• Task item: Below are the records. List every line holding the word "where".

Top of Material for this task

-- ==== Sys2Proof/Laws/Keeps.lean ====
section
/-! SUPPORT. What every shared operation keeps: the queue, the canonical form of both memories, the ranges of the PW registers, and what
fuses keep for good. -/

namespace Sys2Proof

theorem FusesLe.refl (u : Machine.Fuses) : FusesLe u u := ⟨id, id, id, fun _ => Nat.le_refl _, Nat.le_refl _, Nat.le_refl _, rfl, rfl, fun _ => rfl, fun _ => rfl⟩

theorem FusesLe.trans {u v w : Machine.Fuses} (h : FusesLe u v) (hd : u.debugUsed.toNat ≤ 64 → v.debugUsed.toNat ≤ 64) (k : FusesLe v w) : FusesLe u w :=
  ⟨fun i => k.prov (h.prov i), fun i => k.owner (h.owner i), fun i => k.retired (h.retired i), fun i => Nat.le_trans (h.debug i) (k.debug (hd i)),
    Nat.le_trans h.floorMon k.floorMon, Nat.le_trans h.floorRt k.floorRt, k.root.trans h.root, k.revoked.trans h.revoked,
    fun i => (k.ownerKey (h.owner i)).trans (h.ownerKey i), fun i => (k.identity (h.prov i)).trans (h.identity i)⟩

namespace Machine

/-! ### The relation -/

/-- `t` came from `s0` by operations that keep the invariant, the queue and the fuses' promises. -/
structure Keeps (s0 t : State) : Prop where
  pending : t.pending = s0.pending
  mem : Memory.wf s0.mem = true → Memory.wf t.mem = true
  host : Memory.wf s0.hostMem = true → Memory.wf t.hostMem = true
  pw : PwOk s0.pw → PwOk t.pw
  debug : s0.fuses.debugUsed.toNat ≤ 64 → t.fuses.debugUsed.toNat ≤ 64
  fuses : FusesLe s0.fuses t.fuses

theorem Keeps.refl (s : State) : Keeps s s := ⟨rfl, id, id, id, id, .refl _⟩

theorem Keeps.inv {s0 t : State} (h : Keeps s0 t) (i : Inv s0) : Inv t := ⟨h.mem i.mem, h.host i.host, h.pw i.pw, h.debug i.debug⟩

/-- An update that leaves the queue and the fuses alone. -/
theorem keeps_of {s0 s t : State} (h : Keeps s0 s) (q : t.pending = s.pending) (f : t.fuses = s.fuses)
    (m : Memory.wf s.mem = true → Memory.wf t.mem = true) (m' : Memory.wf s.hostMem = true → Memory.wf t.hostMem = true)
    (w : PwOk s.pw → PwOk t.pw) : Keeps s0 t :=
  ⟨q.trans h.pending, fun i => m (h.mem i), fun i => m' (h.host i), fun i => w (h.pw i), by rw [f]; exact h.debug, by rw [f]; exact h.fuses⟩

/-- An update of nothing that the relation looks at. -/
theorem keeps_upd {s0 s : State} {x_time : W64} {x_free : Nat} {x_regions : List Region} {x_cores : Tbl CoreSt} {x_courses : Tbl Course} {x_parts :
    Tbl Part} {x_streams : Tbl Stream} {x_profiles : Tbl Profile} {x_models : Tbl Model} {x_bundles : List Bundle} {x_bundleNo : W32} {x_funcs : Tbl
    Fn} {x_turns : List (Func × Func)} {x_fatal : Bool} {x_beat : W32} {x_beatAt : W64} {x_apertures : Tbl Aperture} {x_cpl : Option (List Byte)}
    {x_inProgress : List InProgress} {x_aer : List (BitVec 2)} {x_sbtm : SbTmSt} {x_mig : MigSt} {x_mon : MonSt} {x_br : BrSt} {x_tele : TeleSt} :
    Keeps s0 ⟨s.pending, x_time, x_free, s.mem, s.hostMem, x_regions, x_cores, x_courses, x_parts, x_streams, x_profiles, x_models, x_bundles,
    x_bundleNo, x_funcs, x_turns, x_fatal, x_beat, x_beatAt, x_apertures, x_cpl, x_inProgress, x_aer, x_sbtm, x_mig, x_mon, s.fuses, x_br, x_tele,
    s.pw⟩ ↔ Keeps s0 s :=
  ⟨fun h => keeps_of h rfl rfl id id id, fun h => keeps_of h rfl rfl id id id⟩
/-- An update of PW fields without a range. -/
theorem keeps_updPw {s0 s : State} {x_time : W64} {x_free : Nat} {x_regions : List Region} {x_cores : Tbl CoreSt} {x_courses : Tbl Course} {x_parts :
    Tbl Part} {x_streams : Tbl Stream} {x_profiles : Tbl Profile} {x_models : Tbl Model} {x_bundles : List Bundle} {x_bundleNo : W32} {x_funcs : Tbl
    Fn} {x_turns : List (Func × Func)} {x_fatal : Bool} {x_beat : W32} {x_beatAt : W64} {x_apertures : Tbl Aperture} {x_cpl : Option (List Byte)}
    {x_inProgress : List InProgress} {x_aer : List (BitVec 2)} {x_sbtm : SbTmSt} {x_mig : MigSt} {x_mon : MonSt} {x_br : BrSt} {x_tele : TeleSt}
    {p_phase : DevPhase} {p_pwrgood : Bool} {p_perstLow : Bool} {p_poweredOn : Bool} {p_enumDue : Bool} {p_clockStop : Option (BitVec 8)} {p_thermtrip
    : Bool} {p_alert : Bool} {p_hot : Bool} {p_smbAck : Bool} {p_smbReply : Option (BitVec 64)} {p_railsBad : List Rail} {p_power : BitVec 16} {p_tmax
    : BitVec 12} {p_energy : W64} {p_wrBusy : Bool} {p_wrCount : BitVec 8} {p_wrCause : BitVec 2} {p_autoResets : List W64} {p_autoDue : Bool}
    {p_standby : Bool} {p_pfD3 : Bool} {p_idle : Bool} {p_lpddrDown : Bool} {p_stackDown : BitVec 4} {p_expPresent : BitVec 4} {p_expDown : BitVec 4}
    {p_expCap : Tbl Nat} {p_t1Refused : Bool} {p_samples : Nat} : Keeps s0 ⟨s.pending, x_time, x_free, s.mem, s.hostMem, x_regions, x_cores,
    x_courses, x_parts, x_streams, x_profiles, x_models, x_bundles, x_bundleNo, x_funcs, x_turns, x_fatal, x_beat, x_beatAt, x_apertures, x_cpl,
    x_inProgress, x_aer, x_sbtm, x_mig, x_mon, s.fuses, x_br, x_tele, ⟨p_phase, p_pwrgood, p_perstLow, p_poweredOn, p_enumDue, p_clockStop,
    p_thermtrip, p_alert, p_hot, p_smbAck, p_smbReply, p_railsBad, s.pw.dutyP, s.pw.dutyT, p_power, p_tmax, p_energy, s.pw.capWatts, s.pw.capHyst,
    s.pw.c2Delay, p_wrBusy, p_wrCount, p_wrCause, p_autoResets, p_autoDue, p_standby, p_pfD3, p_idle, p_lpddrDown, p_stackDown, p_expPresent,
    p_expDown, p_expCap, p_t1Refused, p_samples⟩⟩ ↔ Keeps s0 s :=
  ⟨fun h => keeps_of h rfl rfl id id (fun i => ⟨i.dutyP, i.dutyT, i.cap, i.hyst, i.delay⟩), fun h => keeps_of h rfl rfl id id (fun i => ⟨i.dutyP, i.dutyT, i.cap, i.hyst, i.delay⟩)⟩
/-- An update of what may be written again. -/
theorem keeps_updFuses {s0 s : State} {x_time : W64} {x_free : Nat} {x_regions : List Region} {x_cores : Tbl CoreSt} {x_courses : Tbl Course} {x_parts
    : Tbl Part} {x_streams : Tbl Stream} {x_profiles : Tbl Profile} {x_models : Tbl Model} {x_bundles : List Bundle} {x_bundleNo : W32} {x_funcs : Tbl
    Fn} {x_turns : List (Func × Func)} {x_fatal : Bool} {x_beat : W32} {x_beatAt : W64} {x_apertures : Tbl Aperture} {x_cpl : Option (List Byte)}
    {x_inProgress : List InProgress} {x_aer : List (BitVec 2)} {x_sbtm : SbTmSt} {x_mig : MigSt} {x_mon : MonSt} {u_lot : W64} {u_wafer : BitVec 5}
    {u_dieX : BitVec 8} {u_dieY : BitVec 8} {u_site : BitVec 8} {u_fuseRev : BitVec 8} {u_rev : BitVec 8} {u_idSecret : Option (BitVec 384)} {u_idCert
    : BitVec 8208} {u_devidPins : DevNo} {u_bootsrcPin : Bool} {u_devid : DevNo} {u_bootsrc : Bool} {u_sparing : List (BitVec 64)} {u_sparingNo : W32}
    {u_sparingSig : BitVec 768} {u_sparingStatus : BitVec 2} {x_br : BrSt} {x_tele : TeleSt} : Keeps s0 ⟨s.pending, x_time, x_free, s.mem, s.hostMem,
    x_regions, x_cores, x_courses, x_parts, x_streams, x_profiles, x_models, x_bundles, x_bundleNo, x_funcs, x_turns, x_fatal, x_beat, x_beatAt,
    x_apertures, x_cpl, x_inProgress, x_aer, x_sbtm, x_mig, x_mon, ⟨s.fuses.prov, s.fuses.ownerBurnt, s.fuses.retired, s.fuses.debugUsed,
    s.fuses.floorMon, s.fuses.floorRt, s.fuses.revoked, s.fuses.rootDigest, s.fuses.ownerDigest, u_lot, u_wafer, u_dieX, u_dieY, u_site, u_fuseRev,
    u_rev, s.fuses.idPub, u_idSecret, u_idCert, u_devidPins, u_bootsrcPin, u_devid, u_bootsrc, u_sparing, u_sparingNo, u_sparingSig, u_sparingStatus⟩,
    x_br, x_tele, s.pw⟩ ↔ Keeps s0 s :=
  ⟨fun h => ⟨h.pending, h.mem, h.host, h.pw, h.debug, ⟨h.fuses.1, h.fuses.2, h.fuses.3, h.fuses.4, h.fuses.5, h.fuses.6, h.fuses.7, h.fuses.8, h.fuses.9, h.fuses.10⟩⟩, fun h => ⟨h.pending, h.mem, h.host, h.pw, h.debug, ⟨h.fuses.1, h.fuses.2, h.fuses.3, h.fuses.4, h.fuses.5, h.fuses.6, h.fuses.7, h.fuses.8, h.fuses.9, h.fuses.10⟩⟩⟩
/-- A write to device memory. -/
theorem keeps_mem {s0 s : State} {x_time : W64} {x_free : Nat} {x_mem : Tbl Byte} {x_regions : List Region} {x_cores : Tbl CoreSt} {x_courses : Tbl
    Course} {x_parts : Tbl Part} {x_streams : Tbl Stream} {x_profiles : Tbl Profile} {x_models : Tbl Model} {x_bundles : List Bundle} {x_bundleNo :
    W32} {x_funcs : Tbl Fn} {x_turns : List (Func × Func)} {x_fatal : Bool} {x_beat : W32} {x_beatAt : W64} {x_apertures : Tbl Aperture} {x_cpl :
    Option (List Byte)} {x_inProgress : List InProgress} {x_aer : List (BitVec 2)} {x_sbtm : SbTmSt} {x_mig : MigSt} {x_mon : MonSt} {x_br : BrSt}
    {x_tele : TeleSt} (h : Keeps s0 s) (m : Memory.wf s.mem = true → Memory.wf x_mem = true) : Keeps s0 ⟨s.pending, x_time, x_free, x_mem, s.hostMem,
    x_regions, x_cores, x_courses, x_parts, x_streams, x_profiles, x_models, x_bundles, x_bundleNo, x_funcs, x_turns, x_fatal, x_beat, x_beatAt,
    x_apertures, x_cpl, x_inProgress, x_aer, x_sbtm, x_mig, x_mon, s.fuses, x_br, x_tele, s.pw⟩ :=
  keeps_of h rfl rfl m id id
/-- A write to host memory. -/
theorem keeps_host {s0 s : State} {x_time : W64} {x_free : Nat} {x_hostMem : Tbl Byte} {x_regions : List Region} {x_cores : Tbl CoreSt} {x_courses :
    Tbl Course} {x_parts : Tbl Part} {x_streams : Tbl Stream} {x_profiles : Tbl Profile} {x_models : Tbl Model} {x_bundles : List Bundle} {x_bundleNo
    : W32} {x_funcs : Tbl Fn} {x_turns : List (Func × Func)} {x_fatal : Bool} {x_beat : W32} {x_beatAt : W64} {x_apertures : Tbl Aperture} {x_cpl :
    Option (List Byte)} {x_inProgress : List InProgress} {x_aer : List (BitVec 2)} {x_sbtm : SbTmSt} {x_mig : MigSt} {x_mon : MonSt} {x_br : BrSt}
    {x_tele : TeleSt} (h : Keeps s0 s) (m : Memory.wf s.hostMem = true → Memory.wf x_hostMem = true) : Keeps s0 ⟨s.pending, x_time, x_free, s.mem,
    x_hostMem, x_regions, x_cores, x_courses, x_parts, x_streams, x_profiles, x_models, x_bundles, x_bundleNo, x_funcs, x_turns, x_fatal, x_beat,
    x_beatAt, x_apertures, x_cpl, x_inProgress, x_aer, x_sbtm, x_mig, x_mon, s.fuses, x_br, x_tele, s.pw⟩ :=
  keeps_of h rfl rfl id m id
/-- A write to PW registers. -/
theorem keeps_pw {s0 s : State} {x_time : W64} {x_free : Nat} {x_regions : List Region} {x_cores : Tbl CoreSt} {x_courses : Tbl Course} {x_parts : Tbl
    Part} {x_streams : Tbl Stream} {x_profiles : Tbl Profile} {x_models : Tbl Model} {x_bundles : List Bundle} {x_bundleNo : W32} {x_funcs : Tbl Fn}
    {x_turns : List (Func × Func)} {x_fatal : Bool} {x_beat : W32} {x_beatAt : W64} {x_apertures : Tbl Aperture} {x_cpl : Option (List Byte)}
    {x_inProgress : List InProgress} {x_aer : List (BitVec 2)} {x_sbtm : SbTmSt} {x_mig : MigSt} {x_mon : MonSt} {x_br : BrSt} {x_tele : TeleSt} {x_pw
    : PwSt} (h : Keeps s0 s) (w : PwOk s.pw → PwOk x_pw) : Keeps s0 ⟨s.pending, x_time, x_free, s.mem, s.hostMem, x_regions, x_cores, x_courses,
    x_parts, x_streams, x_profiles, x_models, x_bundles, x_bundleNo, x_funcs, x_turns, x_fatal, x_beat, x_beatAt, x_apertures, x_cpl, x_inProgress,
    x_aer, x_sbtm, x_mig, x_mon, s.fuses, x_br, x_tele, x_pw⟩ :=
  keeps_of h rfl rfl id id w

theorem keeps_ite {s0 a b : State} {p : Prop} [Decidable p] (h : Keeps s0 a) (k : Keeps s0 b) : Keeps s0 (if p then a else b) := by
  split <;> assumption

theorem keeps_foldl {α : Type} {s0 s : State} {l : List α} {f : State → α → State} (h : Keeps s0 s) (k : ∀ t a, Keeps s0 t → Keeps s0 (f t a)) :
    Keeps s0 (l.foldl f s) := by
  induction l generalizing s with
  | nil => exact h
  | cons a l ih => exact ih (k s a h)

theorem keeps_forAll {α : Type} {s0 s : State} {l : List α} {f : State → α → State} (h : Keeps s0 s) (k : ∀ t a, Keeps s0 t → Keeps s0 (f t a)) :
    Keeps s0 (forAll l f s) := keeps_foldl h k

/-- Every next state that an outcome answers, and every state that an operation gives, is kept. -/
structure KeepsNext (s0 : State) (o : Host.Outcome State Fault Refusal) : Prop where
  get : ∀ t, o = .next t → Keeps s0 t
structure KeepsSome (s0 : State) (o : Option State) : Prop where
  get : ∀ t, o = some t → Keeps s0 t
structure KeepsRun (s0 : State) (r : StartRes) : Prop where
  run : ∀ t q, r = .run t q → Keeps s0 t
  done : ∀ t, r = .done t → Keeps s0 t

Bottom of Material for this task

• Result for this exercise:
structure Keeps (s0 t : State) : Prop where
structure KeepsNext (s0 : State) (o : Host.Outcome State Fault Refusal) : Prop where
structure KeepsSome (s0 : State) (o : Option State) : Prop where
structure KeepsRun (s0 : State) (r : StartRes) : Prop where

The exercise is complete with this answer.